Public School Campuses are Biodiversity Vacuums

When you look at a typical school campus in our district, it’s typically a 1-2 story building surrounded by many acres of flat land covered in concrete, sport courts/fields or mowed grass. Sometimes there are ornamental shrubs, but they are typically of limited variety and regularly pruned (preventing flowering). Our campuses are biodiversity vacuums. No flutter activity.

Can School Policies Bring Back Flutter?

I am curious to look more closely at the relationship between the biodiversity of the physical space my school district occupies, and the policies and decisions the school makes with respect to land use and operations.

1 reply to “Property Ownership and Biodiversity”
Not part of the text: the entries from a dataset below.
/-- A load: checked in order, then relocated and placed, or rejected with nothing changed (R299). -/
def execObjectLoad (req : LoadReq) (s : State) : Host.Outcome State Fault Refusal :=
  let img := req.image
  let ss := imgSections img
  let base := req.base.getD (imgBase img)
  let l : Layout3 := ⟨base + ((sect? ss 1).map (·.imoff)).getD 0, base, ss, parseSyms (contents img ss 7)⟩
  let relocs := parseRelocs (contents img ss 6)
  let s' := s.writeTables req.tables
  match (if !s.boot.guestsOpen || s.unloadWaits req.asid s.ldr.next then none else s'.context req.asid) with
  | none => .refused (.notEnabled "OBJECT_LOAD")
  | some (vi, _) =>
    match s.loadChecks req.asid img l relocs with
    | some (st, i) => .next (s.loaderSays st i)
    | none =>
      let donor := s.donor req.asid vi img l relocs
      let f : Sections := (ss.filter fun x => loadedKind x.kind).map fun x => (x.kind, contents img ss x.kind)
      match s.applyRelocs req.asid l l.syms relocs req.stub (fun r => !(donor.isSome && sharedKind r.sect)) relocs 0 f with
      | .error (st, i) => .next (s.loaderSays st i)
      | .ok f =>
        if !s'.roomFor req l relocs then .next (s.loaderSays 7 0)
        else if s.keepsPages s' && s'.pagesFor req l relocs donor.isSome && donor.all (fun d => s'.samePlaces req.asid d.asid l) then
          .next (s'.place req vi l relocs f donor.isSome)
        else .refused (.notEnabled "OBJECT_LOAD")

/-- The entries of an object's table of a kind. -/
def Object.entries (o : Object) (k : Nat) : List Nat :=
  match sect? o.sects k with
  | some x => (List.range (x.size / 8)).map fun i => o.layout.sectAt k + 8 * i
  | none => []

/-! The code addresses of a team (R294, R296, R298). -/

/-- A team with its control state as it stands: in its record, or in its parking area. -/
def State.codeView (s : State) (t : Team) : Team :=
  if t.sched.life = .parked then
    let p := t.sched.parking
    { t with ctl := s.mem.parkedControl p t, sys := s.mem.parkedSys p, rep := s.mem.parkedReplay p t,
             iss.dtrap := ⟨0, s.mem.d8 (p + 0x688), 0, false⟩ }
  else t

/-- Where spilled link entry i lies, the newest first. -/
def State.spillAt (s : State) (t : Team) (i : Nat) : Meet :=
  s.xlate t ((t.sys.lsp - BitVec.ofNat 64 (8 * (i + 1))).toNat % 2 ^ 57) needR

/-- The places and values of the spilled link entries, newest first; none where one is out of the loader's reach. -/
def State.spills (s : State) (t : Team) : Option (List (Nat × Nat)) :=
  (List.range t.ctl.spilled).mapM fun i =>
    match s.spillAt t i with
    | .ok (.home pa) | .ok (.scratch _ _ pa) => some (pa, s.mem.le pa 8)
    | _ => none

/-- Whether no spilled link entry of a team lies on a page that is not resident. -/
def State.spillsThere (s : State) (t : Team) : Bool :=
  (List.range t.ctl.spilled).all fun i => s.spillAt t i != .nonResident

def Team.livePcs (t : Team) : List DWord := (t.ctl.frags.filter Frag.live).map (·.pc)

def loopAddrs (es : List LoopEntry) : List DWord := es.flatMap fun e => [e.first, e.last]

/-- The saved PCs of a team besides its fragments' (R298). -/
def Team.savedPcs (t : Team) : List DWord :=
  [t.sys.tpc, t.sys.regpc, t.iss.dtrap.pc] ++ t.rep.snap.pend.toList ++ t.ctl.pend.toList ++ t.ctl.fuse.filterMap (fun x => x) ++
    loopAddrs t.ctl.rloop ++ t.rep.log.map (·.pc)

/-- Whether some address, or a spilled link entry of a team, lies in a range; one that the loader cannot reach may. -/
def State.anyIn (s : State) (t : Team) (as : List DWord) (start len : Nat) : Bool :=
  let hit := fun (a : Nat) => decide (start ≤ a) && decide (a < start + len)
  as.any (fun a => hit a.toNat) || (match s.spills t with | some xs => xs.any fun x => hit x.2 | none => true)

/-- Whether a team's fragments, link stack or loop stack point into a range. -/
def State.pointsInto (s : State) (t : Team) (start len : Nat) : Bool :=
  let t := s.codeView t
  s.anyIn t (t.livePcs ++ t.ctl.link ++ loopAddrs t.ctl.loop) start len

/-- The same with the team's saved PCs. -/
def State.refersTo (s : State) (t : Team) (start len : Nat) : Bool :=
  let t := s.codeView t
  s.anyIn t (t.livePcs ++ t.ctl.link ++ loopAddrs t.ctl.loop ++ t.savedPcs) start len

/-- Teams that are still there: those that have not retired (R297). -/
def Team.lives (t : Team) : Bool := t.sched.life != .retired

/-- The words of a context that the loader reads and rewrites: .got and .link entries, ABS64 places and export cells. -/
def State.loaderWords (s : State) (asid : BitVec 12) : List Nat :=
  ((s.objectsOf asid).flatMap fun p => p.entries 4 ++ p.entries 5 ++
    (p.relocs.filter (·.type == 1)).map fun r => p.layout.sectAt r.sect + r.off) ++
    (s.ldr.cells.filter (·.asid == asid)).map (·.addr)

/-- Whether those words are all on resident pages: the loader has made them so before it looks. DEDUCED (log 52). -/
def State.wordsThere (s : State) (asid : BitVec 12) : Bool := (s.loaderWords asid).all fun a => s.mapped asid a 8

/-! Unloading (R294). -/

/-- Whether something still refers to an object's text; an old text of it that is still mapped holds the unload too (R297).
DEDUCED (log 52). -/
def State.referred (s : State) (o : Object) : Bool :=
  !o.moved.isEmpty ||
  (s.teams.any fun t => t.lives && t.const.asid == o.asid && (t.const.handle == o.handle || s.refersTo t o.text o.textLen)) ||
  s.sched.launches.any fun l => l.vi == o.vi && leField l.record 0 8 == o.handle.toNat && decide (l.place < recPlaces l.record)

/-- Whether an address lies in an object. -/
def Object.holds (o : Object) (a : Nat) : Bool := o.ranges.any fun r => decide (r.1 ≤ a) && decide (a < r.1 + r.2)

/-- Whether another object of the context holds an address of this one in a .got entry or an ABS64 value. -/
def State.heldByOthers (s : State) (o : Object) : Bool :=
  (s.objectsOf o.asid).any fun p => p.handle != o.handle && p.relocs.any fun r => r.type == 1 &&
    o.holds (s.vaRead8 p.asid (p.layout.sectAt r.sect + r.off))

/-- Linkage entries of the other objects that lead into an object go back to their stubs. -/
def State.resetLinks (s : State) (o : Object) : State :=
  ((s.objectsOf o.asid).filter (·.handle != o.handle)).foldl (fun s p =>
    (p.entries 5).foldl (fun s a => if o.holds (s.vaRead8 p.asid a) then s.vaWrite8 p.asid a p.stub else s) s) s

/-- The cells of an object's exports go to the next exporter, or to zero (R303). -/
def State.unexport (s : State) (o : Object) : State :=
  let others := (s.objectsOf o.asid).filter (·.handle != o.handle)
  o.exports.foldl (fun s x => match s.cell? o.asid x.1 with
    | some a =>
      if s.vaRead8 o.asid a = x.2 then
        s.vaWrite8 o.asid a ((others.findSome? fun p => (p.exports.find? (·.1 == x.1)).map (·.2)).getD 0)
      else s
    | none => s) s

/-- An unload request: it fails at once, waits, or takes effect. -/
def execObjectUnload (asid : BitVec 12) (handle : DWord) (s : State) : Host.Outcome State Fault Refusal :=
  match s.ldr.objects.find? fun o => o.asid == asid && o.handle == handle with
  | none => .refused (.notEnabled "OBJECT_UNLOAD")
  | some o =>
    if !s.boot.guestsOpen || s.unloadWaits asid handle || !s.wordsThere asid then .refused (.notEnabled "OBJECT_UNLOAD")
    else if s.heldByOthers o then .next s
    else if s.referred o then
      .next { s with ldr.objects := s.ldr.objects.map fun p => if p.handle = handle then { p with unloading := true } else p }
    else
      let s := (s.unexport o).resetLinks o
      .next { s with ldr.objects := s.ldr.objects.filter (·.handle != handle) }

/-! Rewriting a team (R298). -/

/-- F, total: an address outside the old text stays. -/
def OldText.map (o : OldText) (a : Nat) : Option Nat :=
  if a < o.start ∨ o.start + o.len ≤ a then some a
  else match o.fwd with
    | none => some (a - o.start + o.new)
    | some l => (lookupKey (a - o.start) l).map (o.new + ·)

def OldText.mapD (o : OldText) (a : DWord) : Option DWord := (o.map a.toNat).map (BitVec.ofNat 64)

def mapOpt (f : DWord → Option DWord) : Option DWord → Option (Option DWord)
  | none => some none
  | some a => (f a).map some

def mapLoop (f : DWord → Option DWord) (e : LoopEntry) : Option LoopEntry :=
  match f e.first, f e.last with
  | some a, some b => some { e with first := a, last := b }
  | _, _ => none

def mapFrag (f : DWord → Option DWord) (x : Frag) : Option Frag :=
  if x.live then (f x.pc).map fun a => { x with pc := a } else some x

def mapEntryPc (f : DWord → Option DWord) (e : LogEntry) : Option LogEntry := (f e.pc).map fun a => { e with pc := a }

/-- The spilled entries with F applied. -/
def mapSpills (f : DWord → Option DWord) (xs : List (Nat × Nat)) : Option (List (Nat × Nat)) :=
  xs.mapM fun x => (f (BitVec.ofNat 64 x.2)).map fun a => (x.1, a.toNat)

/-- Case 1: every code address that lies in the old text has F. -/
def fullRewrite (f : DWord → Option DWord) (t : Team) (sp : List (Nat × Nat)) : Option (Team × List (Nat × Nat)) := do
  let frags ← t.ctl.frags.mapM (mapFrag f)
  let tpc ← f t.sys.tpc
  let regpc ← f t.sys.regpc
  let rspc ← mapOpt f t.rep.snap.pend
  let pend ← mapOpt f t.ctl.pend
  let fuse ← t.ctl.fuse.mapM (mapOpt f)
  let loop ← t.ctl.loop.mapM (mapLoop f)
  let rloop ← t.ctl.rloop.mapM (mapLoop f)
  let link ← t.ctl.link.mapM f
  let log ← t.rep.log.mapM (mapEntryPc f)
  let dpc ← f t.iss.dtrap.pc
  let sp ← mapSpills f sp
  let tvec := (f t.sys.tvec).getD t.sys.tvec
  some ({ t with
    ctl.frags := frags, ctl.pend := pend, ctl.fuse := fuse, ctl.loop := loop, ctl.rloop := rloop, ctl.link := link,
    sys.tpc := tpc, sys.regpc := regpc, sys.tvec := tvec, rep.snap := { t.rep.snap with pend := rspc }, rep.log := log,
    iss.dtrap := { t.iss.dtrap with pc := dpc } }, sp)

/-- Case 2: the team goes back to its region entry, as R265 gives. -/
def rollback (f : DWord → Option DWord) (t : Team) (sp : List (Nat × Nat)) : Option (Team × List (Nat × Nat)) := do
  if t.tm || t.rep.kentry then none
  let u := t.popLinkTo t.rep.snap.linkDepth
  let regpc ← f t.sys.regpc
  let rspc ← mapOpt f t.rep.snap.pend
  let rloop ← t.ctl.rloop.mapM (mapLoop f)
  let link ← u.ctl.link.mapM f
  let log ← t.rep.log.mapM (mapEntryPc f)
  let sp ← mapSpills f (sp.drop (t.ctl.spilled - u.ctl.spilled))
  let sn := t.rep.snap
  some ({ u with
    ctl.frags := oneFrag sn.mask regpc sn.depth, ctl.fuse := noFuse, ctl.pend := rspc, ctl.loop := rloop, ctl.rloop := rloop,
    ctl.link := link, sys.regpc := regpc, rep.snap := { sn with pend := rspc }, rep.log := log, rep.consumed := 0,
    iss.bypass := [] }, sp)

/-- The cells of a parking area that hold code addresses, and what stands beside them. -/
def Team.codeCells (t : Team) : List (Nat × Byte) :=
  let pad := fun (a n : Nat) => cellsAt a (zeroBytes n)
  cells8 0x280 t.sys.tvec ++ cells8 0x290 t.sys.tpc ++ cells8 0x2A8 t.sys.regpc ++ cells8 0x2B0 t.sys.lsp ++
  cells8 0x3A0 (optAddr t.rep.snap.pend) ++ cells8 0x3B0 t.rsctl ++ cells8 0x3B8 t.linkn ++
  pad 0x3C0 128 ++ ((List.range t.ctl.link.length).zip t.ctl.link).flatMap (fun (i, x) => cells8 (0x3C0 + 8 * i) x) ++
  pad 0x440 128 ++ loopCells 0x440 t.ctl.loop ++
  ((List.range 8).zip t.ctl.fuse).flatMap (fun (i, x) => cells8 (0x4C0 + 8 * i) (x.getD 0)) ++
  pad 0x500 256 ++ pad 0x800 1024 ++ ((List.range 8).zip t.ctl.frags).flatMap (fun (i, f) => fragCells i f) ++
  cells8 0x688 t.iss.dtrap.pc ++ cells8 0x6A8 (optAddr t.ctl.pend) ++
  ((List.range 16).zip t.rep.log).flatMap (fun (k, e) => cells8 (0x1C00 + 256 * k) e.pc) ++
  pad 0x2C100 128 ++ loopCells 0x2C100 t.ctl.rloop

/-- A parked team rewritten by the first case that applies; whether one did. Its spilled link entries change at their homes, as a store
does. A team that has some on another member, out of the loader's reach, is left as is by a swap. DEDUCED (log 52). -/
def State.rewriteTeam (s : State) (o : OldText) (t : Team) : State × Bool :=
  let v := s.codeView t
  let store := fun (u : Team) (sp : List (Nat × Nat)) (more : List (Nat × Byte)) =>
    let s := { s with mem := Memory.writeBytes s.mem ((u.codeCells ++ more).map fun (c : Nat × Byte) => (t.sched.parking + c.1, c.2)) }
    (s.register none false (sp.flatMap fun (x : Nat × Nat) => cellsAt x.1 (toBytes 8 x.2))).setTeam { t with ctl := u.ctl, sys := u.sys, rep := u.rep, iss.bypass := u.iss.bypass }
  match (s.spills v).bind (fullRewrite o.mapD v) with
  | some (u, sp) => (store u sp [], true)
  | none =>
    match (s.spills v).bind (rollback o.mapD v) with
    | some (u, sp) => (store u sp (cellsAt 0x2C180 (zeroBytes 16)), true)
    | none => (s, false)

/-! Moving text (R295 to R297). -/

/-- The objects that share a text: the same image at the same place, in the contexts of one interface. -/
def State.sharers (s : State) (o : Object) : List Object :=
  s.ldr.objects.filter fun p => p.vi == o.vi && p.image == o.image && p.code == o.code && p.text == o.text &&
    s.vaPa p.asid p.text == s.vaPa o.asid o.text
  1. Rhiannon Hanger says:

    Such an interesting observation Janel. I was very lucky to go to a school that had been firstly, a mansion home of Queen Anne and then secondly a private girls boarding school so it had such luxuries as a lake and gardens despite being a state school (though with some funding boosts from the Catholic Church). I didn’t realise how lucky I was with the setting until we started travelling to other schools for competitions and collaborations. It did strike me that the private schools had much more greenery than the state schools in lower economic areas, which often just had a concrete playground. I often thought how horrid it would have been to have to sit on that in the summer or how dreary in the winter and how much ‘nicer’ my learning environment was. My nieces now go to some of these city schools and one of them has a small food garden in raised beds that they use to teach children about the growing cycle. They also keep chickens – each year the reception class gets to hatch them as a project and they are used as pest control in the garden. I think the parents can buy the eggs and the money goes into buying the feed if I remember rightly.